I agree with most of Welsh's expressed values, such as his opposition to caste (though he has nothing to say here about Hinduism) and the oppression of women (though he has nothing to say about the deeply entrenched sexism of Western secular science).  But you don't need prophets to take those positions.  Moral positions don't come from gods, and someone who says you shouldn't oppress women because a god says so is part of the problem.

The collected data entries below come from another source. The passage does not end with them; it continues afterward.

/-- Registers of CLI, part 0 (R248). -/
def cliRegs0 : List RDef :=
  [⟨0x3000000, [], false, [⟨8, 1, .w1c, 0, []⟩, ⟨7, 1, .w1c, 0, []⟩, ⟨6, 1, .w1c, 0, []⟩, ⟨5, 1, .w1c, 0, []⟩, ⟨4, 1, .w1c, 0, []⟩, ⟨3, 1, .w1c, 0, []⟩, ⟨2, 1, .w1c, 0, []⟩, ⟨1, 1, .w1c, 0, []⟩, ⟨0, 1, .w1c, 0, []⟩]⟩,
   ⟨0x3000004, [], false, [⟨0, 9, .rw, 0, []⟩]⟩,
   ⟨0x3001000, [(0x10, 64)], false, [⟨16, 2, .rw, 0, [(0, 2)]⟩, ⟨12, 2, .sch, 0, [(0, 2)]⟩, ⟨8, 2, .sch, 0, [(0, 2)]⟩, ⟨4, 3, .sch, 0, [(0, 5)]⟩, ⟨1, 1, .sch, 0, []⟩, ⟨0, 1, .sch, 0, []⟩]⟩,
   ⟨0x3001004, [(0x10, 64)], false, [⟨10, 1, .ro, 0, []⟩, ⟨9, 1, .ro, 0, []⟩, ⟨8, 1, .ro, 0, []⟩, ⟨4, 3, .ro, 0, []⟩, ⟨0, 3, .ro, 0, []⟩]⟩,
   ⟨0x3001008, [(0x10, 64)], false, [⟨0, 32, .rc, 0, []⟩]⟩,
   ⟨0x3002000, [(0x20, 64)], false, [⟨16, 8, .ro, 0, []⟩, ⟨8, 1, .ro, 0, []⟩, ⟨7, 1, .ro, 0, []⟩, ⟨6, 1, .ro, 0, []⟩, ⟨5, 1, .ro, 0, []⟩, ⟨4, 1, .ro, 0, []⟩, ⟨0, 3, .ro, 0, []⟩]⟩,
   ⟨0x3002004, [(0x20, 64)], false, [⟨0, 16, .ro, 0, []⟩]⟩,
   ⟨0x3002008, [(0x20, 64)], false, [⟨0, 32, .ro, 0, []⟩]⟩,
   ⟨0x300200c, [(0x20, 64)], false, [⟨0, 16, .ro, 0, []⟩]⟩,
   ⟨0x3002010, [(0x20, 64)], false, [⟨0, 32, .ro, 0, []⟩]⟩,
   ⟨0x3002014, [(0x20, 64)], false, [⟨0, 16, .ro, 0, []⟩]⟩,
   ⟨0x3002018, [(0x20, 64)], false, [⟨0, 32, .rc, 0, []⟩]⟩]
/-- Registers of CLI, part 1 (R248). -/
def cliRegs1 : List RDef :=
  [⟨0x3003000, [], false, [⟨8, 1, .rw, 0, []⟩, ⟨0, 7, .rw, 0, []⟩]⟩,
   ⟨0x3003004, [], false, [⟨16, 9, .ro, 0, []⟩, ⟨3, 1, .ro, 0, []⟩, ⟨2, 1, .ro, 0, []⟩, ⟨1, 1, .ro, 0, []⟩, ⟨0, 1, .ro, 0, []⟩]⟩]
/-- Every register of CLI (R248). -/
def cliRegs : List RDef :=
  cliRegs0 ++ cliRegs1

/-- Registers of LCX, part 0 (R310). -/
def lcxRegs0 : List RDef :=
  [⟨0x4000000, [], false, [⟨22, 1, .w1c, 0, []⟩, ⟨21, 1, .w1c, 0, []⟩, ⟨20, 1, .w1c, 0, []⟩, ⟨18, 1, .w1c, 0, []⟩, ⟨19, 1, .w1c, 0, []⟩, ⟨16, 1, .w1c, 0, []⟩, ⟨17, 1, .w1c, 0, []⟩, ⟨14, 1, .w1c, 0, []⟩, ⟨15, 1, .w1c, 0, []⟩, ⟨12, 1, .w1c, 0, []⟩, ⟨13, 1, .w1c, 0, []⟩, ⟨10, 1, .w1c, 0, []⟩, ⟨11, 1, .w1c, 0, []⟩, ⟨8, 1, .w1c, 0, []⟩, ⟨9, 1, .w1c, 0, []⟩, ⟨6, 1, .w1c, 0, []⟩, ⟨7, 1, .w1c, 0, []⟩, ⟨4, 1, .w1c, 0, []⟩, ⟨5, 1, .w1c, 0, []⟩, ⟨2, 1, .w1c, 0, []⟩, ⟨3, 1, .w1c, 0, []⟩, ⟨0, 1, .w1c, 0, []⟩, ⟨1, 1, .w1c, 0, []⟩]⟩,
   ⟨0x4000004, [], false, [⟨0, 23, .rw, 0, []⟩]⟩,
   ⟨0x4000008, [], false, [⟨8, 8, .ro, 0, []⟩, ⟨0, 2, .ro, 0, []⟩]⟩,
   ⟨0x4000010, [(0x4, 2)], false, [⟨16, 10, .ro, 0, []⟩, ⟨0, 9, .ro, 0, []⟩]⟩,
   ⟨0x4000020, [], false, [⟨8, 2, .wo, 0, []⟩, ⟨0, 3, .wo, 0, []⟩]⟩,
   ⟨0x4000024, [], false, [⟨0, 8, .ro, 0, []⟩]⟩,
   ⟨0x4000028, [], false, [⟨0, 8, .sch, 0, []⟩]⟩,
   ⟨0x400002c, [], false, [⟨0, 4, .ro, 2, []⟩, ⟨4, 4, .ro, 2, []⟩, ⟨8, 4, .ro, 2, []⟩, ⟨12, 4, .ro, 2, []⟩, ⟨16, 4, .ro, 2, []⟩, ⟨20, 4, .ro, 2, []⟩, ⟨24, 4, .ro, 2, []⟩, ⟨28, 4, .ro, 2, []⟩]⟩,
   ⟨0x4000030, [], false, [⟨16, 16, .rw, 1024, [(1, 65535)]⟩, ⟨0, 16, .rw, 2048, []⟩]⟩,
   ⟨0x4000034, [], false, [⟨0, 6, .rw, 44, [(32, 44)]⟩]⟩,
   ⟨0x4000040, [], false, [⟨24, 8, .wo, 0, []⟩, ⟨16, 1, .wo, 0, []⟩, ⟨8, 5, .wo, 0, []⟩, ⟨4, 1, .wo, 0, []⟩, ⟨1, 1, .wo, 0, []⟩, ⟨0, 1, .wo, 0, []⟩]⟩,
   ⟨0x4000044, [], false, [⟨0, 32, .rw, 0, []⟩]⟩]
/-- Registers of LCX, part 1 (R310). -/
def lcxRegs1 : List RDef :=
  [⟨0x4000048, [], false, [⟨0, 16, .rw, 0, []⟩]⟩,
   ⟨0x4000050, [(0x4, 2)], false, [⟨24, 8, .ro, 0, []⟩, ⟨16, 8, .ro, 0, []⟩, ⟨8, 5, .ro, 0, []⟩, ⟨0, 2, .ro, 0, []⟩]⟩,
   ⟨0x4000100, [], false, [⟨12, 1, .rw, 0, []⟩, ⟨8, 1, .rw, 0, []⟩, ⟨0, 5, .rw, 0, []⟩]⟩,
   ⟨0x4000104, [], false, [⟨16, 2, .ro, 0, []⟩, ⟨8, 1, .ro, 0, []⟩, ⟨6, 2, .ro, 0, []⟩, ⟨4, 2, .ro, 0, []⟩, ⟨0, 1, .ro, 0, []⟩]⟩,
   ⟨0x4000108, [], false, [⟨6, 26, .ro, 0, []⟩, ⟨0, 6, .ro, 0, []⟩]⟩,
   ⟨0x400010c, [], false, [⟨0, 22, .ro, 0, []⟩]⟩,
   ⟨0x4000110, [], false, [⟨0, 32, .ro, 0, []⟩]⟩,
   ⟨0x4000114, [], false, [⟨0, 16, .ro, 0, []⟩]⟩,
   ⟨0x4000120, [(0x4, 3)], false, [⟨0, 32, .ro, 0, []⟩]⟩,
   ⟨0x4000140, [(0x4, 6)], false, [⟨0, 32, .rc, 0, []⟩]⟩]
/-- Every register of LCX (R310). -/
def lcxRegs : List RDef :=
  lcxRegs0 ++ lcxRegs1

end Sys2Proof.Machine
end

In another tweet Welsh declares "All most religious followers are is indoctrinated slaves; born into a religion they did not choose. It's just another form of identity politics, usually combined with authoritarianism."  Of course, because a prophet is by definition an authoritarian figure: "Thus says Yahweh!"  But does Welsh seriously believe that you can eliminate indoctrination and authoritarianism by getting rid of "religion"?  The real and probably intractable problem lies in the fact that human beings are born helpless and must spend years being brought up in families.  Children don't choose their parents, the language they speak, the culture in which they grow up -- all of which they learn to accept as "nature," the way things are.  "Religion" is just a part of the matrix of indoctrination that goes with being human.  I hope Welsh knows better than to believe that you can raise children without indoctrinating them; that's a fantasy, one that could fairly be called religious.  It's certainly not based in science or reason.

Welsh also either ignores or is ignorant of all the scholarly work that shows how unsatisfactory, misleading, and impossible to define the word "religion" is.  But ignorance never keeps people from pontificating, does it?  Given the ex cathedra quality of his remarks, I wonder if he sees himself as a prophet.